* Stored items
########################################
/-- An event of R136 has begun: lockout where RUSED has reached RETRY, else the restart delay; the channel's inrush
window ends, its diagnostic result is UNAVAIL (R130, R137, R139, R157). Only a gate that conducts has a slew-controlled turn-off. -/
def protEvent (s : State) (o : ProtOut) (slew : Bool) : State :=
  let c := protGet s o
  let lock := decide (protRetry s o ≤ c.rused)
  let s := protSet s o { c with lockout := c.lockout || lock, tripped := true, rdly := true, slewOff := slew && !c.tripped }
  let s := match o with
    | .hsc n => diagSet (hscSet s n { hscGet s n with window := false, wlast := false, onFirst := true, phase := 0 }) n 4
    | .sol n => bankUnqueue s n
    | _ => s
  let s := if lock && !c.lockout then raiseP s (protPage o) 6 else s
  touch (protUpdate s o)

/-- An event of output `o` begins. One that comes during a slew-controlled turn-off is no new event and makes the turn-off a full-current
one; whether the driver has reported the gate discharged by then is a free value (R142, notes/assumptions/16), until the restart delay
ends, which outlasts every turn-off. -/
def protNew (s : State) (o : ProtOut) (slew : Bool) : State :=
  let c := protGet s o
  if !c.slewOff then protEvent s o slew
  else
    let r := freshNat s 2
    if r.2 = 0 then protEvent r.1 o slew else touch (protUpdate (protSet r.1 o { c with slewOff := false }) o)

/-- A trip event with source bit `b` (R136, R137). -/
def protTrip (s : State) (o : ProtOut) (b : Nat) (det : List Byte) : State :=
  let o := protOwner s o
  protNew (raiseDetail s (protPage o * 8 + b) det) o (protSlew o b)

/-- A latch event: bit `b` 2 TLATCH or 3 DTEMP; a second one while the first holds is no new event (R134 to R136). Each half of a pair
keeps the latch of its own sensor, and the latch of either holds the pair (R180). -/
def protLatch (s : State) (o : ProtOut) (b : Nat) : State :=
  let was := protLatched s o || (protForce s o &&& 0x0C) ≠ 0
  let c := protGet s o
  let s := protSet s o (if b = 2 then { c with latchT := true } else { c with latchD := true })
  let s := assertLevel s (protPage o * 8 + b)
  let o := protOwner s o
  if was then protUpdate s o else protNew s o false

/-- The release of a latch (R134, R135). -/
def protRelease (s : State) (o : ProtOut) (b : Nat) : State :=
  let c := protGet s o
  let s := protSet s o (if b = 2 then { c with latchT := false } else { c with latchD := false })
  touch (protUpdate (releaseLevel s (protPage o * 8 + b)) (protOwner s o))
########################################
* WHAT IS BEING ASKED
Repeat the entries above verbatim, but only from the line that has "window ends, its" down to the line that has "(R136, R137). -/", inclusive.

* SOLUTION TO THIS TASK
window ends, its diagnostic result is UNAVAIL (R130, R137, R139, R157). Only a gate that conducts has a slew-controlled turn-off. -/
def protEvent (s : State) (o : ProtOut) (slew : Bool) : State :=
  let c := protGet s o
  let lock := decide (protRetry s o ≤ c.rused)
  let s := protSet s o { c with lockout := c.lockout || lock, tripped := true, rdly := true, slewOff := slew && !c.tripped }
  let s := match o with
    | .hsc n => diagSet (hscSet s n { hscGet s n with window := false, wlast := false, onFirst := true, phase := 0 }) n 4
    | .sol n => bankUnqueue s n
    | _ => s
  let s := if lock && !c.lockout then raiseP s (protPage o) 6 else s
  touch (protUpdate s o)

/-- An event of output `o` begins. One that comes during a slew-controlled turn-off is no new event and makes the turn-off a full-current
one; whether the driver has reported the gate discharged by then is a free value (R142, notes/assumptions/16), until the restart delay
ends, which outlasts every turn-off. -/
def protNew (s : State) (o : ProtOut) (slew : Bool) : State :=
  let c := protGet s o
  if !c.slewOff then protEvent s o slew
  else
    let r := freshNat s 2
    if r.2 = 0 then protEvent r.1 o slew else touch (protUpdate (protSet r.1 o { c with slewOff := false }) o)

/-- A trip event with source bit `b` (R136, R137). -/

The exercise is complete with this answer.